Your instructions
Your answer is the line containing "NAND (R371). -/" plus every line after it to the end of the data below, transcribed exactly and with nothing else.

---- Available data

/-- CKPT_CAPTURE: the image object is created in the Attic and holds the objects and the job state of this instant. -/
def Mod.ckptCapture (m : Mod) (job : Nat) : Mod :=
  match m.job? job with
  | none => m
  | some j =>
    match j.ckpt with
    | none => m
    | some k =>
      if k.image.isSome || !m.atBoundary job then m
      else if m.attic.readOnly then m.ckptFail job k stAtticReadOnly 0
      else match m.badHandle job k.handles with
        | some i => m.ckptFail job k stInvalidHandle (4 * i)
        | none =>
          let objs := k.handles.filterMap fun h => (m.obj? h).map fun o => (h, o)
          let tiles := max 1 (objs.foldl (fun a x => a + x.2.tiles) 0)
          match m.addObj { job := job, fmt := 8, rows := 1024 * tiles, cols := 1024, image := true, copies := imagePoison objs } with
          | none => m.ckptFail job k stObjTableFull 0
          | some (m', h) =>
            match m'.placeImage h tiles with
            | none => m.ckptFail job k stNoSpace 0
            | some m =>
              let m := objs.foldl (fun m x => m.readTiles x.1 x.2.allTiles) m
              let m := m.atcCnt 0x30 (1048576 * tiles)
              let im : Image := {
                obj := h
                job := job
                step := j.step
                objs := objs
                layers := m.layersIn job k.lo k.hi
                scheds := m.schedsIn job k.schedMask}
              { m with images := m.images ++ [{ im with record := m.attic.appended }] }.onJob job fun j =>
                { j with ckpt := some { k with image := some h, step := j.step } }
def execCkptCapture (job : JobId) (s : State) : Host.Outcome State Fault Refusal := run (fun m => m.ckptCapture job.toNat) s

/-- CKPT_DURABLE: a complete copy stands in the Attic and its journal records are on NAND (R371). -/
def Mod.ckptDurable (m : Mod) (job : Nat) : Mod :=
  match (m.job? job).bind (·.ckpt) with
  | none => m
  | some k =>
    match k.image with
    | none => m
    | some h =>
      if m.images.any fun (x : Image) => x.obj = h && decide (m.attic.onNand < x.record) then m
      else
        let m := { m with images := m.images.map fun (x : Image) => if x.obj = h then { x with durable := true } else x }
        let m := m.onJob job fun j => { j with ckpt := none }
        (m.reply k.queue k.cmdId stOK 0 [(16, 4, h), (24, 8, k.step)]).closeIfDue job
def execCkptDurable (job : JobId) (s : State) : Host.Outcome State Fault Refusal := run (fun m => m.ckptDurable job.toNat) s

--------

Solution to this problem
/-- CKPT_DURABLE: a complete copy stands in the Attic and its journal records are on NAND (R371). -/
def Mod.ckptDurable (m : Mod) (job : Nat) : Mod :=
  match (m.job? job).bind (·.ckpt) with
  | none => m
  | some k =>
    match k.image with
    | none => m
    | some h =>
      if m.images.any fun (x : Image) => x.obj = h && decide (m.attic.onNand < x.record) then m
      else
        let m := { m with images := m.images.map fun (x : Image) => if x.obj = h then { x with durable := true } else x }
        let m := m.onJob job fun j => { j with ckpt := none }
        (m.reply k.queue k.cmdId stOK 0 [(16, 4, h), (24, 8, k.step)]).closeIfDue job
def execCkptDurable (job : JobId) (s : State) : Host.Outcome State Fault Refusal := run (fun m => m.ckptDurable job.toNat) s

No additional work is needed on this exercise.